WORK ORDER: Nothing below is to be printed except the lines between the line holding "n).stall = s.stall := rfl" and the line holding "n).written = s.written := rfl", inclusive, each exactly as it appears.

RECORDS FOR THE EXERCISE:
|---|

-- ==== Sys2Proof/Certificates/Slice0/Obligations.lean ====
section
/-! DEFINITION. The statements for the provers, from the numbered rules of spec/. Each docstring names the rules, and the
log entries where a clause rests on a choice of the model. -/

open Sys2Proof Sys2Proof.Machine

/-! ### The step, the resets and the invariants -/

/-- A step takes the command at the front of the queue and runs it with the rest of the queue left; with no command
waiting, each port sends its next character, which is the model's choice (log 1). -/
def Obligations.StepRunsFrontCommand : Prop :=
  (∀ (c : Instr) (rest : List Instr) (s : State),
    step { s with pending := c :: rest } = exec c { s with pending := rest }) ∧
  ∀ s : State, s.pending = [] →
    step s = .next { s with line := s.line.sendCharacter, office := s.office.sendCharacter }

/-- Every command answers a next state in every state: the spec gives each an effect, and none stops the part. Where a
command's occasion is absent nothing changes, which is the model's choice (log 2). -/
def Obligations.EveryCommandAnswersNext : Prop :=
  ∀ (c : Instr) (s : State), ∃ t, exec c s = .next t

/-- POWER_ON leaves every block at the values its reset rule gives (R47, R73, R129, R135, R148, R149, R161, R165, R168,
R174, R177), each port passing over what it receives until the first START and having sent one RESUME (R150). No rule
gives a value to the counts of an audit: that they are 0 is the model's choice (log 28), and so is that the commands
waiting are kept (log 1, log 23), and that a frame in transmission is lost with no ABORT and the list of what each port
has sent begins anew (log 49). -/
def Obligations.PowerOnLeavesResetValues : Prop :=
  ∀ s : State, ∃ t, exec .powerOn s = .next t ∧ t.pending = s.pending ∧
    t.mode = .maintenance ∧ t.clock = ⟨none, .workday, 0, true⟩ ∧ t.watchdog = none ∧
    t.tariff.live = .bankA ∧ t.tariff.pendingSwap = false ∧ t.tariff.valid = false ∧
    t.tariff.cursorTable = 1 ∧ t.tariff.cursorIndex = 0 ∧ t.copy = none ∧ t.deny = [] ∧
    (∀ b table, (t.tariff.bank b).tableLength table = 0) ∧
    (∀ b, ∀ e ∈ (t.tariff.bank b).stations.entries, e = ⟨false, 0, false⟩) ∧
    (∀ b, ∀ e ∈ (t.tariff.bank b).fareBands.entries, e = ⟨0, 0⟩) ∧
    (∀ b, ∀ e ∈ (t.tariff.bank b).timeBands.entries, e = ⟨false, 0, 0⟩) ∧
    (∀ b, ∀ e ∈ (t.tariff.bank b).classes.entries, e = ⟨false, 0, 0, 0⟩) ∧
    (∀ b, ∀ e ∈ (t.tariff.bank b).constants.entries, e = ⟨0, 0, 0, 0, 0⟩) ∧
    (∀ n, t.slot n = none) ∧ (∀ b, t.bucketHead b = none) ∧ t.table.counts = ⟨12288, 0, 0, 0, 0⟩ ∧
    (∀ n, n < 12288 → t.table.free.toList[n]? = some n) ∧ t.table.free.toList.length = 12288 ∧
    t.table.order = ⟨none, none, 0⟩ ∧ t.table.shortage = false ∧ t.table.marks = [] ∧
    t.cap = ⟨[], [], 0⟩ ∧ t.taps = [] ∧ t.unit = .idle ∧ t.stall = false ∧
    t.sweep.walk = none ∧ t.sweep.timer = none ∧ t.sweep.pendingExpiry = false ∧ t.sweep.forcedAge = none ∧
    t.sweep.dayCounts = ⟨0, 0, 0, 0⟩ ∧ t.sweep.auditCounts = ⟨0, 0, 0, 0, 0⟩ ∧ t.sweep.waiting = [] ∧ t.sweep.kept = [] ∧
    t.verdicts = [] ∧ t.records = [] ∧ t.responses = [] ∧ t.notices = [] ∧ t.upTransit = [] ∧ t.downTransit = [] ∧
    t.passed = ⟨0, 0, 0, 0, 0, 0⟩ ∧ t.hand = none ∧ t.dayOp = none ∧ t.auditOp = none ∧
    t.settings = ⟨⟨121, 10⟩, ⟨60, 30, 20, 60⟩, ⟨180, 120, 45, 60, 256⟩⟩ ∧ t.written = ⟨false, false, false⟩ ∧
    (∀ n ∈ t.counters.values, n = 0) ∧ t.fault = none ∧
    (∀ p, (t.port p).rx = .outside false ∧ (t.port p).position = 0 ∧ (t.port p).routed = none ∧
      (t.port p).queue = [] ∧ (t.port p).held = [] ∧ (t.port p).places = 0 ∧ (t.port p).holding = none ∧
      (t.port p).pauseSent = false ∧ (t.port p).partnerPaused = false ∧ (t.port p).pauseTimer = none ∧
      (t.port p).sent = [0x111])
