/-! ### State.setOrder -/

@[simp] theorem State.setOrder_pending (o : OrphanOrder) : (s.setOrder o).pending = s.pending := rfl
@[simp] theorem State.setOrder_mode (o : OrphanOrder) : (s.setOrder o).mode = s.mode := rfl
@[simp] theorem State.setOrder_clock (o : OrphanOrder) : (s.setOrder o).clock = s.clock := rfl
@[simp] theorem State.setOrder_watchdog (o : OrphanOrder) : (s.setOrder o).watchdog = s.watchdog := rfl
@[simp] theorem State.setOrder_tariff (o : OrphanOrder) : (s.setOrder o).tariff = s.tariff := rfl
@[simp] theorem State.setOrder_copy (o : OrphanOrder) : (s.setOrder o).copy = s.copy := rfl
@[simp] theorem State.setOrder_deny (o : OrphanOrder) : (s.setOrder o).deny = s.deny := rfl
@[simp] theorem State.setOrder_cap (o : OrphanOrder) : (s.setOrder o).cap = s.cap := rfl
@[simp] theorem State.setOrder_taps (o : OrphanOrder) : (s.setOrder o).taps = s.taps := rfl
@[simp] theorem State.setOrder_unit (o : OrphanOrder) : (s.setOrder o).unit = s.unit := rfl
@[simp] theorem State.setOrder_stall (o : OrphanOrder) : (s.setOrder o).stall = s.stall := rfl
@[simp] theorem State.setOrder_sweep (o : OrphanOrder) : (s.setOrder o).sweep = s.sweep := rfl
@[simp] theorem State.setOrder_verdicts (o : OrphanOrder) : (s.setOrder o).verdicts = s.verdicts := rfl
@[simp] theorem State.setOrder_records (o : OrphanOrder) : (s.setOrder o).records = s.records := rfl
@[simp] theorem State.setOrder_responses (o : OrphanOrder) : (s.setOrder o).responses = s.responses := rfl
@[simp] theorem State.setOrder_notices (o : OrphanOrder) : (s.setOrder o).notices = s.notices := rfl
@[simp] theorem State.setOrder_upTransit (o : OrphanOrder) : (s.setOrder o).upTransit = s.upTransit := rfl
@[simp] theorem State.setOrder_downTransit (o : OrphanOrder) : (s.setOrder o).downTransit = s.downTransit := rfl
@[simp] theorem State.setOrder_passed (o : OrphanOrder) : (s.setOrder o).passed = s.passed := rfl
@[simp] theorem State.setOrder_hand (o : OrphanOrder) : (s.setOrder o).hand = s.hand := rfl
@[simp] theorem State.setOrder_dayOp (o : OrphanOrder) : (s.setOrder o).dayOp = s.dayOp := rfl
@[simp] theorem State.setOrder_auditOp (o : OrphanOrder) : (s.setOrder o).auditOp = s.auditOp := rfl
@[simp] theorem State.setOrder_settings (o : OrphanOrder) : (s.setOrder o).settings = s.settings := rfl
@[simp] theorem State.setOrder_written (o : OrphanOrder) : (s.setOrder o).written = s.written := rfl
@[simp] theorem State.setOrder_counters (o : OrphanOrder) : (s.setOrder o).counters = s.counters := rfl
@[simp] theorem State.setOrder_fault (o : OrphanOrder) : (s.setOrder o).fault = s.fault := rfl
@[simp] theorem State.setOrder_line (o : OrphanOrder) : (s.setOrder o).line = s.line := rfl
@[simp] theorem State.setOrder_office (o : OrphanOrder) : (s.setOrder o).office = s.office := rfl

/-! ### State.mark -/

@[simp] theorem State.mark_pending (n : Nat) : (s.mark n).pending = s.pending := rfl
@[simp] theorem State.mark_mode (n : Nat) : (s.mark n).mode = s.mode := rfl
@[simp] theorem State.mark_clock (n : Nat) : (s.mark n).clock = s.clock := rfl
@[simp] theorem State.mark_watchdog (n : Nat) : (s.mark n).watchdog = s.watchdog := rfl
@[simp] theorem State.mark_tariff (n : Nat) : (s.mark n).tariff = s.tariff := rfl
@[simp] theorem State.mark_copy (n : Nat) : (s.mark n).copy = s.copy := rfl
@[simp] theorem State.mark_deny (n : Nat) : (s.mark n).deny = s.deny := rfl
@[simp] theorem State.mark_cap (n : Nat) : (s.mark n).cap = s.cap := rfl
@[simp] theorem State.mark_taps (n : Nat) : (s.mark n).taps = s.taps := rfl
@[simp] theorem State.mark_unit (n : Nat) : (s.mark n).unit = s.unit := rfl
@[simp] theorem State.mark_stall (n : Nat) : (s.mark n).stall = s.stall := rfl
@[simp] theorem State.mark_sweep (n : Nat) : (s.mark n).sweep = s.sweep := rfl
@[simp] theorem State.mark_verdicts (n : Nat) : (s.mark n).verdicts = s.verdicts := rfl
@[simp] theorem State.mark_records (n : Nat) : (s.mark n).records = s.records := rfl
@[simp] theorem State.mark_responses (n : Nat) : (s.mark n).responses = s.responses := rfl
@[simp] theorem State.mark_notices (n : Nat) : (s.mark n).notices = s.notices := rfl
@[simp] theorem State.mark_upTransit (n : Nat) : (s.mark n).upTransit = s.upTransit := rfl
@[simp] theorem State.mark_downTransit (n : Nat) : (s.mark n).downTransit = s.downTransit := rfl
@[simp] theorem State.mark_passed (n : Nat) : (s.mark n).passed = s.passed := rfl
@[simp] theorem State.mark_hand (n : Nat) : (s.mark n).hand = s.hand := rfl
@[simp] theorem State.mark_dayOp (n : Nat) : (s.mark n).dayOp = s.dayOp := rfl
@[simp] theorem State.mark_auditOp (n : Nat) : (s.mark n).auditOp = s.auditOp := rfl
@[simp] theorem State.mark_settings (n : Nat) : (s.mark n).settings = s.settings := rfl
@[simp] theorem State.mark_written (n : Nat) : (s.mark n).written = s.written := rfl
@[simp] theorem State.mark_counters (n : Nat) : (s.mark n).counters = s.counters := rfl
@[simp] theorem State.mark_fault (n : Nat) : (s.mark n).fault = s.fault := rfl
@[simp] theorem State.mark_line (n : Nat) : (s.mark n).line = s.line := rfl
@[simp] theorem State.mark_office (n : Nat) : (s.mark n).office = s.office := rfl
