/-- Settles O35: the unit's state, the form check and the mode in the order in which a tap meets them, and the verdict. -/
theorem tapsTurnedAwayEarly : Obligations.TapsTurnedAwayEarly := by
  unfold Obligations.TapsTurnedAwayEarly
  refine ⟨fun steps s => exec_tapTake_stays steps, ?_,
    fun s stamp v => ⟨State.offerVerdict_joins v, State.offerVerdict_stale v⟩⟩
  intro steps s e rest unit running taps formed taken
  have formed_iff : e.tap.wellFormed = true ↔ formed := e.tap.wellFormed_iff
  rw [exec_tapTake_takes steps unit running taps]
  refine ⟨formed_iff, fun malformed => ?_, fun wellFormed mode => ?_⟩
  · rw [State.takeTap_malformed steps (Bool.eq_false_iff.2 fun k => malformed (formed_iff.1 k))]
    rfl
  · exact congrArg _ (State.takeTap_maintenance (s := s.tapTaken rest) steps (formed_iff.2 wellFormed) mode unit)

end Sys2Proof.Machine
end

section
/-! PROOFS. Tap-ins that are refused (R83, R84, R86, R99): the live tap-in of a card on the deny list, and the tap-in in
the passback position. -/

namespace Sys2Proof.Machine

variable {s : State}

/-! ### The tap as taken (R79, R80) -/

section
variable (s) (e : TapEntry)

theorem State.checkedTap_token : (s.checkedTap e).token = e.tap.token := by
  rw [State.checkedTap_eq]
  rfl

theorem State.checkedTap_station : (s.checkedTap e).station = e.tap.station := by
  rw [State.checkedTap_eq]
  rfl

theorem State.checkedTap_cls : (s.checkedTap e).cls = (classLookup s.tariff.liveBank e.tap.cls).cls := by
  rw [State.checkedTap_eq]
  rfl

theorem State.checkedTap_denied : (s.checkedTap e).denied = s.deny.contains e.tap.token := by
  rw [State.checkedTap_eq]
  rfl

theorem State.checkedTap_offline : (s.checkedTap e).offline = (e.tap.gateDecided == 1) := by
  rw [State.checkedTap_eq]
  rfl

end

/-- The time of a tap of the current day: the service time beyond the future tolerance, else its own (R79). -/
theorem State.checkedTap_time {e : TapEntry} (today : e.tap.day = s.today) : (s.checkedTap e).time =
    if s.clock.time + s.settings.timing.futureTolerance * 10 < e.tap.time then s.clock.time else e.tap.time := by
  have clamps : s.clampsTap e.tap =
      decide (s.clock.time + s.settings.timing.futureTolerance * 10 < e.tap.time) := by
    simp only [State.clampsTap, today, Nat.lt_irrefl, false_or, true_and]
  rw [State.checkedTap_eq, clamps]
  simp only [State.tapContext, decide_eq_true_eq]

/-! ### The refusal (R84, R86, R99) -/

/-- The handling of a tap that makes no step ends at once, however many it is given. -/
theorem State.handle_done {h : Handling} (done : h.steps = []) (steps : Option Nat) :
    s.handle h steps = s.finishTap h.entry h.outcome := by
  have run : ∀ n, runCard n h s = (h, s) := fun n => by
    cases n with
    | zero => rfl
    | succ n => simp only [runCard, done]
  unfold State.handle
  rw [run]
  exact if_pos done
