-- ==== Sys2Proof/Machine/Ops.lean ====
section
/-! DEFINITION. The named operations over registers and channels, the arithmetic primitives (R11, R13), the one way a
command ends well and the one way it raises an error (R16, R140). -/

namespace Sys2Proof.Machine

/-- add32 of two terms (R11). -/
def add32 (a c : Word) : Word := a + c

/-- add32 of three terms; two wrapping additions give the same word (R12). -/
def add32x3 (a c d : Word) : Word := a + c + d

/-- Rotate left (R13). The engine uses only 8 and 16. -/
def rotl32 (w : Word) (n : Nat) : Word := w.rotateLeft n

/-- Counting `n` answered frames down to the first coming assertion of reset (log entry 6). -/
def countFrames (n : Nat) : List ResetEvent → List ResetEvent
  | [] => []
  | e :: later => { e with frames := e.frames - n } :: later

/-- The first coming assertion of reset strikes before one more frame is answered (R146, R158). -/
def resetDue : List ResetEvent → Bool
  | [] => false
  | e :: _ => e.frames == 0

namespace State

/-- The generator registers, read (R14). -/
def gen (s : State) : Generator := { X := s.X, C := s.C, b := s.b, S := s.S }

/-- The generator registers, written (R14): a micro-operation commits X, C, b and S together. -/
def setGen (s : State) (r : Generator) : State := { s with X := r.X, C := r.C, b := r.b, S := r.S }

/-- (MX, MC, Mb) <- (X, C, b), copies by value (R36, R90). -/
def snapshot (s : State) : State := { s with MX := s.X, MC := s.C, Mb := s.b }

/-- phase <- p (R31). -/
def setPhase (s : State) (p : Phase) : State := { s with phase := p }

/-- Put one response on the response channel (R61). -/
def respond (s : State) (st : Status) (out : List Byte) : State :=
  { s with responses := s.responses ++ [⟨st, out⟩] }

/-- What is coming on the input channels: command bytes (R63) and assertions of reset (R156). -/
def setInputs (s : State) (bytes : List Byte) (coming : List ResetEvent) : State :=
  { s with cmdIn := bytes, resets := coming }

/-- A frame is consumed whole (R63), and counts for the coming assertions of reset. -/
def takeFrame (s : State) (rest : List Byte) : State := s.setInputs rest (countFrames 1 s.resets)

/-- What the engine holds when reset strikes. -/
def remains (s : State) : Remains :=
  { X := s.X, C := s.C, b := s.b, MX := s.MX, MC := s.MC, Mb := s.Mb, S := s.S, phase := phaseBits s.phase,
    bytes := s.cmdIn }

/-- Reset (R156, R158): phase <- U and every other register is left with no specified value, a free value here (log
entry 4) that may depend on all the engine held, the old key among it (R157, R169). No response. The channels are the
host's. -/
def resetRegisters (s : State) : State :=
  { s with
    X     := Config.freeX s.draws s.remains
    C     := Config.freeC s.draws s.remains
    b     := Config.freeB s.draws s.remains
    MX    := Config.freeMX s.draws s.remains
    MC    := Config.freeMC s.draws s.remains
    Mb    := Config.freeMb s.draws s.remains
    S     := Config.freeS s.draws s.remains
    phase := .U
    draws := s.draws + 1 }

end State

/-- TAKING AN ERROR: the response carries the status and no byte, and no register changes (R16, R138, R140). There is
nothing to return from, so no operation returns from an error (R141). -/
def raise (e : Status) (s : State) : Result := .next (s.respond e [])

/-- respond(OK, out): a command that succeeded (R16). -/
def finish (out : List Byte) (s : State) : Result := .next (s.respond .ok out)

/-- The phase check of every command but KEYINIT (R135, R139 (2)). -/
def requireKey (s : State) (k : Result) : Result :=
  if s.phase = .U then raise .notKeyInitialized s else k

/-- The length check of KEYINIT (R133, R139 (3)). -/
def requireKeyLength (key : List Byte) (s : State) (k : Result) : Result :=
  if keyLengthOk key then k else raise .invalidKeyLength s

/-- The length check of an IV operand (R134, R139 (3)). -/
def requireIvLength (iv : Option (List Byte)) (s : State) (k : Result) : Result :=
  if ivLengthOk iv then k else raise .invalidIVLength s

end Sys2Proof.Machine
end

|---|

ANSWER AREA:
@[simp] theorem State.mark_stall (n : Nat) : (s.mark n).stall = s.stall := rfl
@[simp] theorem State.mark_sweep (n : Nat) : (s.mark n).sweep = s.sweep := rfl
@[simp] theorem State.mark_verdicts (n : Nat) : (s.mark n).verdicts = s.verdicts := rfl
@[simp] theorem State.mark_records (n : Nat) : (s.mark n).records = s.records := rfl
@[simp] theorem State.mark_responses (n : Nat) : (s.mark n).responses = s.responses := rfl
@[simp] theorem State.mark_notices (n : Nat) : (s.mark n).notices = s.notices := rfl
@[simp] theorem State.mark_upTransit (n : Nat) : (s.mark n).upTransit = s.upTransit := rfl
@[simp] theorem State.mark_downTransit (n : Nat) : (s.mark n).downTransit = s.downTransit := rfl
@[simp] theorem State.mark_passed (n : Nat) : (s.mark n).passed = s.passed := rfl
@[simp] theorem State.mark_hand (n : Nat) : (s.mark n).hand = s.hand := rfl
@[simp] theorem State.mark_dayOp (n : Nat) : (s.mark n).dayOp = s.dayOp := rfl
@[simp] theorem State.mark_auditOp (n : Nat) : (s.mark n).auditOp = s.auditOp := rfl
@[simp] theorem State.mark_settings (n : Nat) : (s.mark n).settings = s.settings := rfl
@[simp] theorem State.mark_written (n : Nat) : (s.mark n).written = s.written := rfl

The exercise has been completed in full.